EXERCISE AIM: The lines below starting at the line containing "s.lbQueue := rfl" and ending at the line containing "s.scm := rfl" are to be repeated exactly, with both ends kept and nothing else added.

** Opening TASK INPUTS block **

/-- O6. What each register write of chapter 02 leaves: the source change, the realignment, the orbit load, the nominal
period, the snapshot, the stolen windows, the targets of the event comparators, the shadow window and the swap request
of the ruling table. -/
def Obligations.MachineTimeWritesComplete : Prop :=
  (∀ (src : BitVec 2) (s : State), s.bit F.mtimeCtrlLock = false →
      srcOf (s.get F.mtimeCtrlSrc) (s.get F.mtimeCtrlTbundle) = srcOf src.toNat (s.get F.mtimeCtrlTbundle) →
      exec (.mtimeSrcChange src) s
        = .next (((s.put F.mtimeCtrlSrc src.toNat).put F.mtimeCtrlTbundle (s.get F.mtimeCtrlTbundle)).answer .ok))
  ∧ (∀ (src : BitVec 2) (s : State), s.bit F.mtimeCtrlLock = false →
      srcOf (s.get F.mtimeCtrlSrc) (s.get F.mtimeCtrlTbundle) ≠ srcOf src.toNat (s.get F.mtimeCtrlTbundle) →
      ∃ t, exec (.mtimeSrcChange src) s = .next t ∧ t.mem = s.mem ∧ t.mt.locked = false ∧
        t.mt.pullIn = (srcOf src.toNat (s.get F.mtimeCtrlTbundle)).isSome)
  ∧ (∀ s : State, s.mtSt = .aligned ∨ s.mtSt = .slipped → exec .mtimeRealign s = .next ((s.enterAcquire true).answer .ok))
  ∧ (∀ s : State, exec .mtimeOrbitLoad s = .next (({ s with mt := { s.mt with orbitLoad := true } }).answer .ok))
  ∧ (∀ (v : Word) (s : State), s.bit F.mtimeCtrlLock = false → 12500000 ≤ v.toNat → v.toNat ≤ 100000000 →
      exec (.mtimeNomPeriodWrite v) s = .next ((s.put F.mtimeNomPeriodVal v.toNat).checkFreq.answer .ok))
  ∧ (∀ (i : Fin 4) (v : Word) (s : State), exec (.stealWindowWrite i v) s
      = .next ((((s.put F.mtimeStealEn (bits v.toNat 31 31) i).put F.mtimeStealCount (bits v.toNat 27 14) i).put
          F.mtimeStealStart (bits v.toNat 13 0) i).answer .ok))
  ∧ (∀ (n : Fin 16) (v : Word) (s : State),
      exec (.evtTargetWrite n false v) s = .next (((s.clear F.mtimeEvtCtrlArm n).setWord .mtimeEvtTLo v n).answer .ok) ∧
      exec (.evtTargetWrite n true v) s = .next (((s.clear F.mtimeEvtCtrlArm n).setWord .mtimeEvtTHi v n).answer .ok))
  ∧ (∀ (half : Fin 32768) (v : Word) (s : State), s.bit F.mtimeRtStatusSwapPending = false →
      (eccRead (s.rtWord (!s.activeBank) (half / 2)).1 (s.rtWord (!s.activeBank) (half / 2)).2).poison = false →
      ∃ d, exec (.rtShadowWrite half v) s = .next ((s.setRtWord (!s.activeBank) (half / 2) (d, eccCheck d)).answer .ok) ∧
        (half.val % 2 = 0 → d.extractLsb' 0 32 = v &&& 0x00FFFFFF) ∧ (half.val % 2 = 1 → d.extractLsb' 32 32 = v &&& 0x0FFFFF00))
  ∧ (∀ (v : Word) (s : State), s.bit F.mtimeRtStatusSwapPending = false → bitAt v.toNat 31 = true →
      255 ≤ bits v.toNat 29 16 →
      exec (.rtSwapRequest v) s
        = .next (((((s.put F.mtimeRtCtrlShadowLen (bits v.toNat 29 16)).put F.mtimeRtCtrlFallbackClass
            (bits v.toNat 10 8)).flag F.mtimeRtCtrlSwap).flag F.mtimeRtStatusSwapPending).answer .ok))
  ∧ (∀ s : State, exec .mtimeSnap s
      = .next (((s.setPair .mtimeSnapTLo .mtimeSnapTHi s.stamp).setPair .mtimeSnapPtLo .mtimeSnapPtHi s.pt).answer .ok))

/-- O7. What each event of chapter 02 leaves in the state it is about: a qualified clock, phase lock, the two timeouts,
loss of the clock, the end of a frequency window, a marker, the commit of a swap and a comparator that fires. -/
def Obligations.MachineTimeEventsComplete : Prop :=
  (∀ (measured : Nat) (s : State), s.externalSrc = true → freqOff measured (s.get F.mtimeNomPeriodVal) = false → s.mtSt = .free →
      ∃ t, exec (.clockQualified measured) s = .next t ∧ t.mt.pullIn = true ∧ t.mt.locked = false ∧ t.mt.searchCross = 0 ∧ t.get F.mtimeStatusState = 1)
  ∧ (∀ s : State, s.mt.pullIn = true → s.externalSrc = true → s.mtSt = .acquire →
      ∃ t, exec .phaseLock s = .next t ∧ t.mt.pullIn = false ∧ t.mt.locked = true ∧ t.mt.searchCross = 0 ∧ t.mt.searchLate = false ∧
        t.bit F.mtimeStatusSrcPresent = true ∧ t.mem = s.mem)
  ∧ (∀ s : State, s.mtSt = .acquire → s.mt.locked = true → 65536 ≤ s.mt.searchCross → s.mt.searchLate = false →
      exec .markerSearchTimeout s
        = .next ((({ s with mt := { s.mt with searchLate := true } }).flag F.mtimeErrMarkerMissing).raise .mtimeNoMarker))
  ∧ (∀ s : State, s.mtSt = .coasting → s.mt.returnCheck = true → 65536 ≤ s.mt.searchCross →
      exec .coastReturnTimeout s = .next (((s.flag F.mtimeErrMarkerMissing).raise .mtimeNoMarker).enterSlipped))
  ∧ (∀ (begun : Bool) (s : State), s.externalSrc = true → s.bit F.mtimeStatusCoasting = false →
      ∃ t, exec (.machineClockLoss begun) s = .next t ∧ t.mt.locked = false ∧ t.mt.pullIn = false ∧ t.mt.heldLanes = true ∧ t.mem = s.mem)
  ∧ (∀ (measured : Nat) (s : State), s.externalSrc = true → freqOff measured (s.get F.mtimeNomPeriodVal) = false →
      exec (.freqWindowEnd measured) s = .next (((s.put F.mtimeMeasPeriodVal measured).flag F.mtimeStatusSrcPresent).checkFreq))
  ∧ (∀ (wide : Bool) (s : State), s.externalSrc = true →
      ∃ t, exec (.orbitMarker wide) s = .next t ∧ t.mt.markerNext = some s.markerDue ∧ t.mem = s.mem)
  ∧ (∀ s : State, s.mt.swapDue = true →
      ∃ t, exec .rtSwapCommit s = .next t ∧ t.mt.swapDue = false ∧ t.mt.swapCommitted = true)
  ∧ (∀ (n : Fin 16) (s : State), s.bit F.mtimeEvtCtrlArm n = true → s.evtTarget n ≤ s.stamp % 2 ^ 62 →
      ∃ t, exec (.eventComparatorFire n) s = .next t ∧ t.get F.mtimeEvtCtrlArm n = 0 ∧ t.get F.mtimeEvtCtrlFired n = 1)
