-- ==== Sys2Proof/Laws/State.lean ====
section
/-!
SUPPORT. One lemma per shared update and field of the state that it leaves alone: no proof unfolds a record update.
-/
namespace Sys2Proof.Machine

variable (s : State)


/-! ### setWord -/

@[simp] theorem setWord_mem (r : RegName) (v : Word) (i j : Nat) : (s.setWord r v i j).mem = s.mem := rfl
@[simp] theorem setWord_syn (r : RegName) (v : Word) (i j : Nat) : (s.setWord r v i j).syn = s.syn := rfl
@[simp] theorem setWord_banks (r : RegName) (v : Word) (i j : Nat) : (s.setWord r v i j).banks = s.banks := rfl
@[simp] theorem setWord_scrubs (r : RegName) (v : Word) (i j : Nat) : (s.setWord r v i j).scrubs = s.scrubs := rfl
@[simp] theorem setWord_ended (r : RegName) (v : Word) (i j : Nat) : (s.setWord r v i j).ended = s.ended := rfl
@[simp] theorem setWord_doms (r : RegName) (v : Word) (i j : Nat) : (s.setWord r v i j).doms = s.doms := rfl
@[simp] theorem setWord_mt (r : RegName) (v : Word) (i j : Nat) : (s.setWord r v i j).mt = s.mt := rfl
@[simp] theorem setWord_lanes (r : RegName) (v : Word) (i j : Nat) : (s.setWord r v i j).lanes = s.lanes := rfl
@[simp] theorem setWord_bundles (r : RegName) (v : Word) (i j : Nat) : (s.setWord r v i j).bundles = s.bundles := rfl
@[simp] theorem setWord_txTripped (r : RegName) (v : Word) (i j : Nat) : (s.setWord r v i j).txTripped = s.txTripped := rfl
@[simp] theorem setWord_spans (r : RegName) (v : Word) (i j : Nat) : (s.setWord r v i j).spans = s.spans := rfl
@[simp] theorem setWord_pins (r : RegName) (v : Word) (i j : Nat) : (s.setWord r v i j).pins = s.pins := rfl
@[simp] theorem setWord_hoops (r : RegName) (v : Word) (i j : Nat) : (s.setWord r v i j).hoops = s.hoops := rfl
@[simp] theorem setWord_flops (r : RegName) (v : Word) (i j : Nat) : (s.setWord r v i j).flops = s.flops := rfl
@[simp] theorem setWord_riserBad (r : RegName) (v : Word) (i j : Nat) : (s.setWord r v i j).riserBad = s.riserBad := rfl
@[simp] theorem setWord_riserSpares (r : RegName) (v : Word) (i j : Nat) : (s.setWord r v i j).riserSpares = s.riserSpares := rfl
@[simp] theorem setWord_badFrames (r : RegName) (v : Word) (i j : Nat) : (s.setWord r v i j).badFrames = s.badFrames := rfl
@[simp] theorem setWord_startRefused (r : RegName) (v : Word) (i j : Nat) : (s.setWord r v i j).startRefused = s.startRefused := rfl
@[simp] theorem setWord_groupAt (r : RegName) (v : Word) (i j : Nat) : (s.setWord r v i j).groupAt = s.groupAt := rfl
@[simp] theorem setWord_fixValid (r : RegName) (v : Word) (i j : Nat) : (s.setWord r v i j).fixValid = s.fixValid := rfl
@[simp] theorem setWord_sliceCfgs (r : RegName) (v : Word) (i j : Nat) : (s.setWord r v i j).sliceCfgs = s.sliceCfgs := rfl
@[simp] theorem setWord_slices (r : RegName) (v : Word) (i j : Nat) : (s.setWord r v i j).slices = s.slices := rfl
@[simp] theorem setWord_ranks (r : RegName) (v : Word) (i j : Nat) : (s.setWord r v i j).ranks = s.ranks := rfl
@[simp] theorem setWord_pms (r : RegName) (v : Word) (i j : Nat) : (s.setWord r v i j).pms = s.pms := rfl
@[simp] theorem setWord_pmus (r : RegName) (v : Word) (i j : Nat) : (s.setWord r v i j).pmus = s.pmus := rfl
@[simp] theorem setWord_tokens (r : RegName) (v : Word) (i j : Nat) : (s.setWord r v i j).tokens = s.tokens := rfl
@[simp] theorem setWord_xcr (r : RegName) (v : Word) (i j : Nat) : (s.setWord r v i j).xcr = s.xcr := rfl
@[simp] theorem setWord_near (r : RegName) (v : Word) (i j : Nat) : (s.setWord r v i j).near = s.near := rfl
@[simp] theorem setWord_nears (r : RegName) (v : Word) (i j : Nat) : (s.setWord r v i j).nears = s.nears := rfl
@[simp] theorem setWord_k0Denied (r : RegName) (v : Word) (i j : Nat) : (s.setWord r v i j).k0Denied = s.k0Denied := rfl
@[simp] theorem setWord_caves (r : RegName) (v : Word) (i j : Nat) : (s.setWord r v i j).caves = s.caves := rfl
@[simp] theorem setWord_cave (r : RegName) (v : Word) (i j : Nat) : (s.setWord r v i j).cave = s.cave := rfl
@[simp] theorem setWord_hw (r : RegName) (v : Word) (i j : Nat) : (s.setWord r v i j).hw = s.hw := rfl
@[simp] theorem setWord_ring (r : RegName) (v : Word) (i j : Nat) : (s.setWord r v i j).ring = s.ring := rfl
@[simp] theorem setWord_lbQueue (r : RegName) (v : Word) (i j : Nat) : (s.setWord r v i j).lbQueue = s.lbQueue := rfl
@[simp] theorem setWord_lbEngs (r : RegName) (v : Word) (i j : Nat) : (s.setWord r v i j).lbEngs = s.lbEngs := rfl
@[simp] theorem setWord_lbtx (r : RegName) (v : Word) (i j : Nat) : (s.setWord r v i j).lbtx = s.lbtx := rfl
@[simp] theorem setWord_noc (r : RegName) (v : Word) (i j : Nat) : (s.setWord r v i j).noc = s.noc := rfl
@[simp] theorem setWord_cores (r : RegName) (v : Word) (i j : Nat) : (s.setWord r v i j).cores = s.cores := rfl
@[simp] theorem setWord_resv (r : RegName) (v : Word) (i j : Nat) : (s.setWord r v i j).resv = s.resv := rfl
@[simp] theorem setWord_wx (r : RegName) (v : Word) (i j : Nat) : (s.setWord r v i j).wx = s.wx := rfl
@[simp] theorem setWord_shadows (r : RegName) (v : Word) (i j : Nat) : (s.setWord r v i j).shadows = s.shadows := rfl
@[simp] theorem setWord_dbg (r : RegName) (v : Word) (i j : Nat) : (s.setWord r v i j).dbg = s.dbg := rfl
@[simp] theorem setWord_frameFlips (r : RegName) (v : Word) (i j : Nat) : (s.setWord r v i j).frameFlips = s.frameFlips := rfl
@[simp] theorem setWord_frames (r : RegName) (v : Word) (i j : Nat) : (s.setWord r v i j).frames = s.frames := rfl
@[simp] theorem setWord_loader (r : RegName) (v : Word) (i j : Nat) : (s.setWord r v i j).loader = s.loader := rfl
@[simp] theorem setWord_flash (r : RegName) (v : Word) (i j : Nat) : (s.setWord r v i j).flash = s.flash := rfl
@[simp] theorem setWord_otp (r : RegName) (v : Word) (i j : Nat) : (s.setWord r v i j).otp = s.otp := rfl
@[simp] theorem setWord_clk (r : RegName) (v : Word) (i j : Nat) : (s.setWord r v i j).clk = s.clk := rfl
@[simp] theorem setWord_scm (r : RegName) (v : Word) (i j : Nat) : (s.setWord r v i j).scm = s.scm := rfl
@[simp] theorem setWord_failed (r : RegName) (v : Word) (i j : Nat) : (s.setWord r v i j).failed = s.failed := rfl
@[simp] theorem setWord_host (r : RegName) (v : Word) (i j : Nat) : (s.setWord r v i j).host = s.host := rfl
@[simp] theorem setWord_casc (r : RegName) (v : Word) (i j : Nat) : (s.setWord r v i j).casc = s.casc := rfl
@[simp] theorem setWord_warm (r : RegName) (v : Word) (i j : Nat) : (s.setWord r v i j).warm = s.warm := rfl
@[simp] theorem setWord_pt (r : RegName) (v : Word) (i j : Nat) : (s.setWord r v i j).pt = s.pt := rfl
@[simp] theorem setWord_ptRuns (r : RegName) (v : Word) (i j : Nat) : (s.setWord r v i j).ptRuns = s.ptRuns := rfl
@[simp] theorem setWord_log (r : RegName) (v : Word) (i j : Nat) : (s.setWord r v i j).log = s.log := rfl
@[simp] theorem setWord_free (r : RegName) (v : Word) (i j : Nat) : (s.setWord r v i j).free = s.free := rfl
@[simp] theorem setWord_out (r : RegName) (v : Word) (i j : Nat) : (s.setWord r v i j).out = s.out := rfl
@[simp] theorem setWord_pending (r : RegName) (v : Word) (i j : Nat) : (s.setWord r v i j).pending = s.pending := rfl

** Closing TASK INPUTS block **

REPLY:
@[simp] theorem setWord_lbQueue (r : RegName) (v : Word) (i j : Nat) : (s.setWord r v i j).lbQueue = s.lbQueue := rfl
@[simp] theorem setWord_lbEngs (r : RegName) (v : Word) (i j : Nat) : (s.setWord r v i j).lbEngs = s.lbEngs := rfl
@[simp] theorem setWord_lbtx (r : RegName) (v : Word) (i j : Nat) : (s.setWord r v i j).lbtx = s.lbtx := rfl
@[simp] theorem setWord_noc (r : RegName) (v : Word) (i j : Nat) : (s.setWord r v i j).noc = s.noc := rfl
@[simp] theorem setWord_cores (r : RegName) (v : Word) (i j : Nat) : (s.setWord r v i j).cores = s.cores := rfl
@[simp] theorem setWord_resv (r : RegName) (v : Word) (i j : Nat) : (s.setWord r v i j).resv = s.resv := rfl
@[simp] theorem setWord_wx (r : RegName) (v : Word) (i j : Nat) : (s.setWord r v i j).wx = s.wx := rfl
@[simp] theorem setWord_shadows (r : RegName) (v : Word) (i j : Nat) : (s.setWord r v i j).shadows = s.shadows := rfl
@[simp] theorem setWord_dbg (r : RegName) (v : Word) (i j : Nat) : (s.setWord r v i j).dbg = s.dbg := rfl
@[simp] theorem setWord_frameFlips (r : RegName) (v : Word) (i j : Nat) : (s.setWord r v i j).frameFlips = s.frameFlips := rfl
@[simp] theorem setWord_frames (r : RegName) (v : Word) (i j : Nat) : (s.setWord r v i j).frames = s.frames := rfl
@[simp] theorem setWord_loader (r : RegName) (v : Word) (i j : Nat) : (s.setWord r v i j).loader = s.loader := rfl
@[simp] theorem setWord_flash (r : RegName) (v : Word) (i j : Nat) : (s.setWord r v i j).flash = s.flash := rfl
@[simp] theorem setWord_otp (r : RegName) (v : Word) (i j : Nat) : (s.setWord r v i j).otp = s.otp := rfl
@[simp] theorem setWord_clk (r : RegName) (v : Word) (i j : Nat) : (s.setWord r v i j).clk = s.clk := rfl
@[simp] theorem setWord_scm (r : RegName) (v : Word) (i j : Nat) : (s.setWord r v i j).scm = s.scm := rfl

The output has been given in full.